Comment by koakuma-chan

1 day ago

> What if the file name is not valid UTF-8

Nothing? Neither Go nor the OS require file names to be UTF-8, I believe

> Nothing?

It breaks. Which is weird because you can create a string which isn't valid UTF-8 (eg "\xbd\xb2\x3d\xbc\x20\xe2\x8c\x98") and print it out with no trouble; you just can't pass it to e.g. `os.Create` or `os.Open`.

(Bash and a variety of other utils will also complain about it being valid UTF-8; neovim won't save a file under that name; etc.)

  • That sounds like your kernel refusing to create that file, nothing to do with Go.

      $ cat main.go
      package main
    
      import (
       "log"
       "os"
      )
    
      func main() {
       f, err := os.Create("\xbd\xb2\x3d\xbc\x20\xe2\x8c\x98")
       if err != nil {
        log.Fatalf("create: %v", err)
       }
       _ = f
      }
      $ go run .
      $ ls -1
      ''$'\275\262''='$'\274'' ⌘'
      go.mod
      main.go

  • It sounds like you found a bug in your filesystem, not in Golang's API, because you totally can pass that string to those functions and open the file successfully.

Well, Windows is an odd beast when 8-bit file names are used. If done naively, you can’t express all valid filenames with even broken UTF-8 and non-valid-Unicode filenames cannot be encoded to UTF-8 without loss or some weird convention.

You can do something like WTF-8 (not a misspelling, alas) to make it bidirectional. Rust does this under the hood but doesn’t expose the internal representation.

  • What do you mean by "when 8-bit filenames are used"? Do you mean the -A APIs, like CreateFileA()? Those do not take UTF-8, mind you -- unless you are using a relatively recent version of Windows that allows you to run your process with a UTF-8 codepage.

    In general, Windows filenames are Unicode and you can always express those filenames by using the -W APIs (like CreateFileW()).

    • Windows filenames in the W APIs are 16-bit (which the A APIs essentially wrap with conversions to the active old-school codepage), and are normally well formed UTF-16. But they aren’t required to be - NTFS itself only cares about 0x0000 and 0x005C (backslash) I believe, and all layers of the stack accept invalid UTF-16 surrogates. Don’t get me started on the normal Win32 path processing (Unicode normalization, “COM” is still a special file, etc.), some of which can be bypassed with the “\\?\” prefix when in NTFS.
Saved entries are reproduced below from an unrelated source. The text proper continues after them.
-- ==== Sys2Proof/Laws/State.lean ====
section
/-! SUPPORT. One lemma per field and per shared update of the state, so that no later proof unfolds a record update. -/

namespace Sys2Proof.Machine

/-! ### s.withFlags st -/

@[simp] theorem withFlags_capIn (s : State) (st : StageName) : (s.withFlags st).capIn = s.capIn := rfl
@[simp] theorem withFlags_capOut (s : State) (st : StageName) : (s.withFlags st).capOut = s.capOut := rfl
@[simp] theorem withFlags_capBits (s : State) (st : StageName) : (s.withFlags st).capBits = s.capBits := rfl
@[simp] theorem withFlags_cmd (s : State) (st : StageName) : (s.withFlags st).cmd = s.cmd := rfl
@[simp] theorem withFlags_busy (s : State) (st : StageName) : (s.withFlags st).busy = s.busy := rfl
@[simp] theorem withFlags_done (s : State) (st : StageName) : (s.withFlags st).done = s.done := rfl
@[simp] theorem withFlags_error (s : State) (st : StageName) : (s.withFlags st).error = s.error := rfl
@[simp] theorem withFlags_overrun (s : State) (st : StageName) : (s.withFlags st).overrun = s.overrun := rfl
@[simp] theorem withFlags_slistV (s : State) (st : StageName) : (s.withFlags st).slistV = st.after .slist s.slistV := rfl
@[simp] theorem withFlags_treeV (s : State) (st : StageName) : (s.withFlags st).treeV = st.after .tree s.treeV := rfl
@[simp] theorem withFlags_cbV (s : State) (st : StageName) : (s.withFlags st).cbV = st.after .cb s.cbV := rfl
@[simp] theorem withFlags_bitsV (s : State) (st : StageName) : (s.withFlags st).bitsV = st.after .bits s.bitsV := rfl
@[simp] theorem withFlags_payloadV (s : State) (st : StageName) : (s.withFlags st).payloadV = st.after .payload s.payloadV := rfl
@[simp] theorem withFlags_err (s : State) (st : StageName) : (s.withFlags st).err = s.err := rfl
@[simp] theorem withFlags_errInfo (s : State) (st : StageName) : (s.withFlags st).errInfo = s.errInfo := rfl
@[simp] theorem withFlags_doneIe (s : State) (st : StageName) : (s.withFlags st).doneIe = s.doneIe := rfl
@[simp] theorem withFlags_errIe (s : State) (st : StageName) : (s.withFlags st).errIe = s.errIe := rfl
@[simp] theorem withFlags_inLen (s : State) (st : StageName) : (s.withFlags st).inLen = s.inLen := rfl
@[simp] theorem withFlags_outLen (s : State) (st : StageName) : (s.withFlags st).outLen = s.outLen := rfl
@[simp] theorem withFlags_symbolCount (s : State) (st : StageName) : (s.withFlags st).symbolCount = s.symbolCount := rfl
@[simp] theorem withFlags_bitLength (s : State) (st : StageName) : (s.withFlags st).bitLength = s.bitLength := rfl
@[simp] theorem withFlags_hcWidth (s : State) (st : StageName) : (s.withFlags st).hcWidth = s.hcWidth := rfl
@[simp] theorem withFlags_nodeCount (s : State) (st : StageName) : (s.withFlags st).nodeCount = s.nodeCount := rfl
@[simp] theorem withFlags_statOrig (s : State) (st : StageName) : (s.withFlags st).statOrig = s.statOrig := rfl
@[simp] theorem withFlags_statBits (s : State) (st : StageName) : (s.withFlags st).statBits = s.statBits := rfl
@[simp] theorem withFlags_statContainer (s : State) (st : StageName) : (s.withFlags st).statContainer = s.statContainer := rfl
@[simp] theorem withFlags_lsel (s : State) (st : StageName) : (s.withFlags st).lsel = s.lsel := rfl
@[simp] theorem withFlags_ssel (s : State) (st : StageName) : (s.withFlags st).ssel = s.ssel := rfl
@[simp] theorem withFlags_nsel (s : State) (st : StageName) : (s.withFlags st).nsel = s.nsel := rfl
@[simp] theorem withFlags_bsel (s : State) (st : StageName) : (s.withFlags st).bsel = s.bsel := rfl
@[simp] theorem withFlags_psel (s : State) (st : StageName) : (s.withFlags st).psel = s.psel := rfl
@[simp] theorem withFlags_freq (s : State) (st : StageName) : (s.withFlags st).freq = s.freq := rfl
@[simp] theorem withFlags_slist (s : State) (st : StageName) : (s.withFlags st).slist = s.slist := rfl
@[simp] theorem withFlags_nodes (s : State) (st : StageName) : (s.withFlags st).nodes = s.nodes := rfl
@[simp] theorem withFlags_cb (s : State) (st : StageName) : (s.withFlags st).cb = s.cb := rfl
@[simp] theorem withFlags_bitbuf (s : State) (st : StageName) : (s.withFlags st).bitbuf = s.bitbuf := rfl
@[simp] theorem withFlags_payload (s : State) (st : StageName) : (s.withFlags st).payload = s.payload := rfl
@[simp] theorem withFlags_inMem (s : State) (st : StageName) : (s.withFlags st).inMem = s.inMem := rfl
@[simp] theorem withFlags_outMem (s : State) (st : StageName) : (s.withFlags st).outMem = s.outMem := rfl
@[simp] theorem withFlags_stageIndex (s : State) (st : StageName) : (s.withFlags st).stageIndex = s.stageIndex := rfl
@[simp] theorem withFlags_walkNode (s : State) (st : StageName) : (s.withFlags st).walkNode = s.walkNode := rfl
@[simp] theorem withFlags_walkCount (s : State) (st : StageName) : (s.withFlags st).walkCount = s.walkCount := rfl
@[simp] theorem withFlags_resetAsserted (s : State) (st : StageName) : (s.withFlags st).resetAsserted = s.resetAsserted := rfl
@[simp] theorem withFlags_inputs (s : State) (st : StageName) : (s.withFlags st).inputs = s.inputs := rfl
@[simp] theorem withFlags_replies (s : State) (st : StageName) : (s.withFlags st).replies = s.replies := rfl
@[simp] theorem withFlags_engineDelay (s : State) (st : StageName) : (s.withFlags st).engineDelay = s.engineDelay := rfl
@[simp] theorem withFlags_draws (s : State) (st : StageName) : (s.withFlags st).draws = s.draws := rfl
@[simp] theorem withFlags_epoch (s : State) (st : StageName) : (s.withFlags st).epoch = s.epoch := rfl
@[simp] theorem withFlags_outEpoch (s : State) (st : StageName) : (s.withFlags st).outEpoch = s.outEpoch := rfl

/-! ### leaveCommand s -/

@[simp] theorem leaveCommand_capIn (s : State) : (leaveCommand s).capIn = s.capIn := rfl
@[simp] theorem leaveCommand_capOut (s : State) : (leaveCommand s).capOut = s.capOut := rfl
@[simp] theorem leaveCommand_capBits (s : State) : (leaveCommand s).capBits = s.capBits := rfl
@[simp] theorem leaveCommand_cmd (s : State) : (leaveCommand s).cmd = s.cmd := rfl
@[simp] theorem leaveCommand_busy (s : State) : (leaveCommand s).busy = false := rfl
@[simp] theorem leaveCommand_done (s : State) : (leaveCommand s).done = s.done := rfl
@[simp] theorem leaveCommand_error (s : State) : (leaveCommand s).error = s.error := rfl
@[simp] theorem leaveCommand_overrun (s : State) : (leaveCommand s).overrun = s.overrun := rfl
@[simp] theorem leaveCommand_slistV (s : State) : (leaveCommand s).slistV = s.slistV := rfl
@[simp] theorem leaveCommand_treeV (s : State) : (leaveCommand s).treeV = s.treeV := rfl
@[simp] theorem leaveCommand_cbV (s : State) : (leaveCommand s).cbV = s.cbV := rfl
@[simp] theorem leaveCommand_bitsV (s : State) : (leaveCommand s).bitsV = s.bitsV := rfl
@[simp] theorem leaveCommand_payloadV (s : State) : (leaveCommand s).payloadV = s.payloadV := rfl
@[simp] theorem leaveCommand_err (s : State) : (leaveCommand s).err = s.err := rfl
@[simp] theorem leaveCommand_errInfo (s : State) : (leaveCommand s).errInfo = s.errInfo := rfl
@[simp] theorem leaveCommand_doneIe (s : State) : (leaveCommand s).doneIe = s.doneIe := rfl
@[simp] theorem leaveCommand_errIe (s : State) : (leaveCommand s).errIe = s.errIe := rfl
@[simp] theorem leaveCommand_inLen (s : State) : (leaveCommand s).inLen = s.inLen := rfl
@[simp] theorem leaveCommand_outLen (s : State) : (leaveCommand s).outLen = s.outLen := rfl
@[simp] theorem leaveCommand_symbolCount (s : State) : (leaveCommand s).symbolCount = s.symbolCount := rfl
@[simp] theorem leaveCommand_bitLength (s : State) : (leaveCommand s).bitLength = s.bitLength := rfl
@[simp] theorem leaveCommand_hcWidth (s : State) : (leaveCommand s).hcWidth = s.hcWidth := rfl
@[simp] theorem leaveCommand_nodeCount (s : State) : (leaveCommand s).nodeCount = s.nodeCount := rfl
@[simp] theorem leaveCommand_statOrig (s : State) : (leaveCommand s).statOrig = s.statOrig := rfl
@[simp] theorem leaveCommand_statBits (s : State) : (leaveCommand s).statBits = s.statBits := rfl
@[simp] theorem leaveCommand_statContainer (s : State) : (leaveCommand s).statContainer = s.statContainer := rfl
@[simp] theorem leaveCommand_lsel (s : State) : (leaveCommand s).lsel = s.lsel := rfl
@[simp] theorem leaveCommand_ssel (s : State) : (leaveCommand s).ssel = s.ssel := rfl
@[simp] theorem leaveCommand_nsel (s : State) : (leaveCommand s).nsel = s.nsel := rfl
@[simp] theorem leaveCommand_bsel (s : State) : (leaveCommand s).bsel = s.bsel := rfl
@[simp] theorem leaveCommand_psel (s : State) : (leaveCommand s).psel = s.psel := rfl
@[simp] theorem leaveCommand_freq (s : State) : (leaveCommand s).freq = s.freq := rfl
@[simp] theorem leaveCommand_slist (s : State) : (leaveCommand s).slist = s.slist := rfl
@[simp] theorem leaveCommand_nodes (s : State) : (leaveCommand s).nodes = s.nodes := rfl
@[simp] theorem leaveCommand_cb (s : State) : (leaveCommand s).cb = s.cb := rfl
@[simp] theorem leaveCommand_bitbuf (s : State) : (leaveCommand s).bitbuf = s.bitbuf := rfl
@[simp] theorem leaveCommand_payload (s : State) : (leaveCommand s).payload = s.payload := rfl
@[simp] theorem leaveCommand_inMem (s : State) : (leaveCommand s).inMem = s.inMem := rfl
@[simp] theorem leaveCommand_outMem (s : State) : (leaveCommand s).outMem = s.outMem := rfl
@[simp] theorem leaveCommand_stageIndex (s : State) : (leaveCommand s).stageIndex = 0 := rfl
@[simp] theorem leaveCommand_walkNode (s : State) : (leaveCommand s).walkNode = 0 := rfl
@[simp] theorem leaveCommand_walkCount (s : State) : (leaveCommand s).walkCount = 0 := rfl
@[simp] theorem leaveCommand_resetAsserted (s : State) : (leaveCommand s).resetAsserted = s.resetAsserted := rfl
@[simp] theorem leaveCommand_inputs (s : State) : (leaveCommand s).inputs = s.inputs := rfl
@[simp] theorem leaveCommand_replies (s : State) : (leaveCommand s).replies = s.replies := rfl
@[simp] theorem leaveCommand_engineDelay (s : State) : (leaveCommand s).engineDelay = s.engineDelay := rfl
@[simp] theorem leaveCommand_draws (s : State) : (leaveCommand s).draws = s.draws := rfl
@[simp] theorem leaveCommand_epoch (s : State) : (leaveCommand s).epoch = s.epoch := rfl
@[simp] theorem leaveCommand_outEpoch (s : State) : (leaveCommand s).outEpoch = s.outEpoch := rfl

/-! ### completeDone s -/

@[simp] theorem completeDone_capIn (s : State) : (completeDone s).capIn = s.capIn := rfl
@[simp] theorem completeDone_capOut (s : State) : (completeDone s).capOut = s.capOut := rfl
@[simp] theorem completeDone_capBits (s : State) : (completeDone s).capBits = s.capBits := rfl
@[simp] theorem completeDone_cmd (s : State) : (completeDone s).cmd = s.cmd := rfl
@[simp] theorem completeDone_busy (s : State) : (completeDone s).busy = false := rfl
@[simp] theorem completeDone_done (s : State) : (completeDone s).done = true := rfl
@[simp] theorem completeDone_error (s : State) : (completeDone s).error = s.error := rfl
@[simp] theorem completeDone_overrun (s : State) : (completeDone s).overrun = s.overrun := rfl
@[simp] theorem completeDone_slistV (s : State) : (completeDone s).slistV = s.slistV := rfl
@[simp] theorem completeDone_treeV (s : State) : (completeDone s).treeV = s.treeV := rfl
@[simp] theorem completeDone_cbV (s : State) : (completeDone s).cbV = s.cbV := rfl
@[simp] theorem completeDone_bitsV (s : State) : (completeDone s).bitsV = s.bitsV := rfl
@[simp] theorem completeDone_payloadV (s : State) : (completeDone s).payloadV = s.payloadV := rfl
@[simp] theorem completeDone_err (s : State) : (completeDone s).err = s.err := rfl
@[simp] theorem completeDone_errInfo (s : State) : (completeDone s).errInfo = s.errInfo := rfl
@[simp] theorem completeDone_doneIe (s : State) : (completeDone s).doneIe = s.doneIe := rfl
@[simp] theorem completeDone_errIe (s : State) : (completeDone s).errIe = s.errIe := rfl
@[simp] theorem completeDone_inLen (s : State) : (completeDone s).inLen = s.inLen := rfl
@[simp] theorem completeDone_outLen (s : State) : (completeDone s).outLen = s.outLen := rfl
@[simp] theorem completeDone_symbolCount (s : State) : (completeDone s).symbolCount = s.symbolCount := rfl
@[simp] theorem completeDone_bitLength (s : State) : (completeDone s).bitLength = s.bitLength := rfl
@[simp] theorem completeDone_hcWidth (s : State) : (completeDone s).hcWidth = s.hcWidth := rfl
@[simp] theorem completeDone_nodeCount (s : State) : (completeDone s).nodeCount = s.nodeCount := rfl
@[simp] theorem completeDone_statOrig (s : State) : (completeDone s).statOrig = s.statOrig := rfl
@[simp] theorem completeDone_statBits (s : State) : (completeDone s).statBits = s.statBits := rfl
@[simp] theorem completeDone_statContainer (s : State) : (completeDone s).statContainer = s.statContainer := rfl
@[simp] theorem completeDone_lsel (s : State) : (completeDone s).lsel = s.lsel := rfl
@[simp] theorem completeDone_ssel (s : State) : (completeDone s).ssel = s.ssel := rfl
@[simp] theorem completeDone_nsel (s : State) : (completeDone s).nsel = s.nsel := rfl
@[simp] theorem completeDone_bsel (s : State) : (completeDone s).bsel = s.bsel := rfl
@[simp] theorem completeDone_psel (s : State) : (completeDone s).psel = s.psel := rfl
@[simp] theorem completeDone_freq (s : State) : (completeDone s).freq = s.freq := rfl
@[simp] theorem completeDone_slist (s : State) : (completeDone s).slist = s.slist := rfl
@[simp] theorem completeDone_nodes (s : State) : (completeDone s).nodes = s.nodes := rfl
@[simp] theorem completeDone_cb (s : State) : (completeDone s).cb = s.cb := rfl
@[simp] theorem completeDone_bitbuf (s : State) : (completeDone s).bitbuf = s.bitbuf := rfl
@[simp] theorem completeDone_payload (s : State) : (completeDone s).payload = s.payload := rfl
@[simp] theorem completeDone_inMem (s : State) : (completeDone s).inMem = s.inMem := rfl
@[simp] theorem completeDone_outMem (s : State) : (completeDone s).outMem = s.outMem := rfl
@[simp] theorem completeDone_stageIndex (s : State) : (completeDone s).stageIndex = 0 := rfl
@[simp] theorem completeDone_walkNode (s : State) : (completeDone s).walkNode = 0 := rfl
@[simp] theorem completeDone_walkCount (s : State) : (completeDone s).walkCount = 0 := rfl
@[simp] theorem completeDone_resetAsserted (s : State) : (completeDone s).resetAsserted = s.resetAsserted := rfl
@[simp] theorem completeDone_inputs (s : State) : (completeDone s).inputs = s.inputs := rfl
@[simp] theorem completeDone_replies (s : State) : (completeDone s).replies = s.replies := rfl
@[simp] theorem completeDone_engineDelay (s : State) : (completeDone s).engineDelay = s.engineDelay := rfl
@[simp] theorem completeDone_draws (s : State) : (completeDone s).draws = s.draws := rfl
@[simp] theorem completeDone_epoch (s : State) : (completeDone s).epoch = s.epoch := rfl
@[simp] theorem completeDone_outEpoch (s : State) : (completeDone s).outEpoch = s.outEpoch := rfl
      The upshot is that since the values aren’t always UTF-16, there’s no canonical way to convert them to single byte strings such that valid UTF-16 gets turned into valid UTF-8 but the rest can still be roundtripped. That’s what bastardized encodings like WTF-8 solve. The Rust Path API is the best take on this I’ve seen that doesn’t choke on bad Unicode.

    • I think it depends on the underlying filesystem. Unicode (UTF-16) is first-class on NTFS. But Windows still supports FAT, I guess, where multiple 8-bit encodings are possible: the so-called "OEM" code pages (437, 850 etc.) or "ANSI" code pages (1250, 1251 etc.). I haven't checked how recent Windows versions cope with FAT file names that cannot be represented as Unicode.

  • I believe the same is true on linux, which only cares about 0x2f bytes (i.e. /)

    • Windows paths are not necessarily well-formed UTF-16 (UCS-2 by some people’s definition) down to the filesystem level. If they were always well formed, you could convert to a single byte representation by straightforward Unicode re-encoding. But since they aren’t - there are choices that need to be made about what to do with malformed UTF-16 if you want to round trip them to single byte strings such that they match UTF-8 encoding if they are well formed.

      In Linux, they’re 8-bit almost-arbitrary strings like you noted, and usually UTF-8. So they always have a convenient 8-bit encoding (I.e. leave them alone). If you hated yourself and wanted to convert them to UTF-16, however, you’d have the same problem Windows does but in reverse.